◆ DATA FOR REVIEW ◆

theorem decodeEvex_ok {p0 p1 p2 : Byte} (hmode : m = .long64 ∨ field76 p0 = 3)
    (h : decodeEvex m r rexBefore p0 p1 p2 bs = .ok i) :
    rexBefore = false ∧ i.ReadFrom m r (0x62 :: p0 :: p1 :: p2 :: bs) := by
  unfold decodeEvex at h
  split at h
  · nomatch h
  rename_i o t
  split at h
  · nomatch h
  rename_i op ho
  obtain ⟨hguard, h⟩ := ok_of_guard h
  obtain ⟨hmap, hpp⟩ := not_or.mp hguard
  split at h
  · nomatch h
  rename_i reg rm hops
  split at h
  · nomatch h
  rename_i hud
  split at h
  · nomatch h
  · nomatch h
  rename_i vl hfields hvl
  obtain ⟨hext, h⟩ := ok_of_guard h
  obtain ⟨hv', h⟩ := ok_of_guard h
  obtain ⟨hm, hrex, hsimd, hlock, hv⟩ := sharedUd_eq_none hud
  obtain ⟨p, rfl, rfl⟩ := finish_ok h hlock hsimd
  obtain ⟨hrm, rest, rfl⟩ := readOperands_some hops
  obtain ⟨hw, hb, hfix, hone, hz, hzm⟩ := evexFieldUd_eq_none hfields
  have hread := readFrom_evex (vl := vl) (op := op) (f := evexFormOf p0 p2 p reg rm) rest hm
    (Prefixes.run_has67 p ▸ hrm) (evexFormOf_narrow hmode hext) (evexFormOf_maskWf hz hzm)
  rw [EvexForm.body, evexFormOf_head (not_not.mp hmap) hfix hw hv hone (not_not.mp hpp) hvl hb (Bool.ne_false_iff.mp hv')] at hread
  rw [opOf_some ho]
  exact ⟨hrex, hread⟩

theorem decodeEvex3_ok (h : decodeEvex3 m r rexBefore bs = .ok i) : rexBefore = false ∧ i.ReadFrom m r (0x62 :: bs) := by
  unfold decodeEvex3 at h
  split at h
  · nomatch h
  rename_i p0 t
  obtain ⟨hguard, h⟩ := ok_of_guard h
  split at h
  · exact decodeEvex_ok (by tauto) h
  · nomatch h

/-! ### Any class -/

theorem decodeClass_ok {b : Byte} (h : decodeClass m r rexBefore b bs = .ok i) : rexBefore = false ∧ i.ReadFrom m r (b :: bs) := by
  unfold decodeClass at h
  split_ifs at h with hb hb' hb''
  · exact hb ▸ decodeVex2_ok h
  · exact hb' ▸ decodeVex3_ok h
  · exact hb'' ▸ decodeEvex3_ok h

theorem rexOf_byte {b : Byte} (h : isRex b = true) : (rexOf b).byte = b := by
  revert b; decide

theorem decodeWindow_ok (h : decodeWindow m bs = .ok i) : i.ReadFrom m (scanLegacy bs).1 (scanLegacy bs).2 := by
  unfold decodeWindow at h
  split at h
  · nomatch h
  rename_i b t hs
  rw [hs]
  split at h
  · next hb => exact hb ▸ decodeLegacy_ok (.inr rfl) h
  · split at h
    · next hrex =>
      obtain ⟨hm, hrex⟩ := hrex
      split at h
      · nomatch h
      rename_i c u
      split at h
      · next hc =>
        have hread := decodeLegacy_ok (.inl hm) h
        rw [rexBytes, rexOf_byte hrex] at hread
        exact hc ▸ hread
      · exact absurd (decodeClass_ok h).1 nofun
    · exact (decodeClass_ok h).2

theorem decodeWindow_of_decode (h : decode m bs = .instr i) : decodeWindow m (bs.take maxLength) = .ok i := by
  unfold decode at h
  split at h
  · next hw => exact Decoded.instr.inj h ▸ hw
  · nomatch h
  · nomatch h
  · split at h <;> nomatch h

/-- What is decoded is well formed, and the bytes begin with its encoding. -/
theorem encode_of_decode (h : decode m bs = .instr i) : i.wf m = true ∧ encode i <+: bs := by
  obtain ⟨hwf, p, body, rest, hrun, hbody, henc⟩ := decodeWindow_ok (decodeWindow_of_decode h)
  have hsplit := scanLegacy_split (bs := bs.take maxLength) (hrun ▸ rfl) (hrun ▸ rfl)
  rw [hrun, hbody, Prefixes.run_bytes, ← List.append_assoc, ← henc] at hsplit
  have hpre : encode i <+: bs.take maxLength := ⟨rest, hsplit.symm⟩
  have hlen : i.len ≤ maxLength := encode_length i ▸ hpre.length_le.trans (List.length_take_le _ _)
  exact ⟨hwf hlen, hpre.trans (List.take_prefix _ _)⟩

end

/-! ## Bytes before an encoding (R87, R100) -/

section
variable {m : Mode} {r : LegacyRun} {bs rest : List Byte} {op : Op} {b : Byte} {l : LegacyByte} {c : UdCause}

theorem decode_of_ud (h : decodeWindow m (bs.take maxLength) = .error (.ud c)) : decode m bs = .invalidOpcode c := by
  rw [decode, h]

theorem decode_of_refused {why : DecodeRefusal} (h : decodeWindow m (bs.take maxLength) = .error (.refused why)) :
    decode m bs = .refused why := by
  rw [decode, h]
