-- ==== Sys2Proof/Machine/State.lean ====
section
/-! DEFINITION. The state of the machine, its state after reset, and the reasons a step can stop. -/

namespace Sys2Proof.Machine

/-- Why a step faults: never. No operation of the block faults, hangs or raises an exception (00_scope.md R16,
60_exceptions.md R185), so the type has no constructor. -/
inductive Fault where
deriving DecidableEq, Repr

/-- Why the model refuses a step. -/
inductive Refusal where
  /-- Raised by an arm of exec for an instruction that has no meaning yet (no arm does). Safe: nothing is claimed of it. -/
  | notModelled (mnemonic : String)
  /-- Raised by the step for a word with OP 0xB to 0xE, which spells no operation (30_encoding.md R72): no state changes,
  nothing is emitted and the run ends here. Safe: the environment must not present such a word. -/
  | reservedOperation (op : Opcode)
  /-- Raised by the step when the configuration of the run breaks a constraint of R7 or R8 (00_scope.md R16). Safe: the
  spec gives such a configuration no meaning. -/
  | configRefused
deriving DecidableEq, Repr

/-- The state of the machine: the four units and the output trace (10_state.md R21), and two fields that are the model's
own: the configuration of the run, which no operation writes (70_reset_and_hazards.md R213, log 1), and the operation
words that the agents present from here on, in the one total order of 20_memory.md R59 (log 2). -/
structure State where
  setup : Setup
  ops : List OpWord
  rng : RngState
  act : ActState
  mode : ModeState
  tlm : TlmState
  trace : List OutRecord
deriving DecidableEq, Repr

/-- The parameters of the run. -/
def State.params (s : State) : Params := s.setup.params

/-- The state at power-on under a given configuration: the reset state of 10_state.md R21, an empty trace and no
operation presented (70_reset_and_hazards.md R211). -/
def State.resetWith (setup : Setup) : State :=
  { setup := setup, ops := [], rng := rngReset, act := actReset setup.params, mode := modeReset, tlm := tlmReset,
    trace := [] }

/-- The machine right after reset, under the configuration of the block itself, which is opaque (log 1). -/
def State.reset : State := State.resetWith (.accepted Config.block)

end Sys2Proof.Machine
end

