-- ==== Sys2Proof/Machine/Mode.lean ====
section
/-! DEFINITION. MODE: BTN_A and BTN_B (43_mode.md). -/

namespace Sys2Proof.Machine

/-- The next mode of the cycle: (MODE + 1) mod MODE_COUNT (R135). -/
def nextMode (m : OperatingMode) : OperatingMode := modeOfNumber ((modeCode m).toNat + 1)

/-- BTN_A on MODE (R135): ignored while armed. -/
def buttonA (m : ModeState) : ModeState :=
  if m.armed then m
  else { m with mode := nextMode m.mode, led := indicatorPattern (nextMode m.mode) }

/-- BTN_B on MODE (R136): arm and keep the mode, or disarm to NONE. -/
def buttonB (m : ModeState) : ModeState :=
  if m.armed then { armed := false, mode := .none, led := 0b000 }
  else { m with armed := true, led := armedPattern }

/-! ## Meanings -/

/-- BTN_A (R135). -/
def execBtnA (s : State) : Host.Outcome State Fault Refusal := .next (s.setMode (buttonA s.mode))

/-- BTN_B (R136). -/
def execBtnB (s : State) : Host.Outcome State Fault Refusal := .next (s.setMode (buttonB s.mode))

end Sys2Proof.Machine
end

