-- ==== Sys2Proof/Machine/Step.lean ====
section
/-! DEFINITION. One step: the block applies the next operation word that an agent presents (00_scope.md R15, R16). -/

namespace Sys2Proof.Machine

/-- One step. A refused configuration refuses every step (R16). With no operation presented the block waits and holds its
state (60_exceptions.md R200, 70_reset_and_hazards.md R211, log 3). A reserved word is refused (30_encoding.md R72). -/
def step (s : State) : Host.Outcome State Fault Refusal :=
  match takeWord s with
  | .badConfig => .refused .configRefused
  | .nothing => .next s
  | .word w s1 =>
    match decode w with
    | .operation i => exec i s1
    | .reserved op => .refused (.reservedOperation op)

/-- An agent presents one more operation word, before those still to come: the very next step takes it (log 2). The word
is the low `nbits` bits of `w`, every bit above them 0. -/
def State.withFetchWord (s : State) (nbits w : Nat) : State := s.setOps (tableWord nbits w :: s.ops)

end Sys2Proof.Machine
end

◆ WORK TO COMPLETE ◆
Using the entries above, give again exactly the lines from the line holding "revert b; decide" through the line holding "exact (decodeClass_ok h).2". Include both end lines and nothing else.

◆ OUTPUT ◆
  revert b; decide

theorem decodeWindow_ok (h : decodeWindow m bs = .ok i) : i.ReadFrom m (scanLegacy bs).1 (scanLegacy bs).2 := by
  unfold decodeWindow at h
  split at h
  · nomatch h
  rename_i b t hs
  rw [hs]
  split at h
  · next hb => exact hb ▸ decodeLegacy_ok (.inr rfl) h
  · split at h
    · next hrex =>
      obtain ⟨hm, hrex⟩ := hrex
      split at h
      · nomatch h
      rename_i c u
      split at h
      · next hc =>
        have hread := decodeLegacy_ok (.inl hm) h
        rw [rexBytes, rexOf_byte hrex] at hread
        exact hc ▸ hread
      · exact absurd (decodeClass_ok h).1 nofun
    · exact (decodeClass_ok h).2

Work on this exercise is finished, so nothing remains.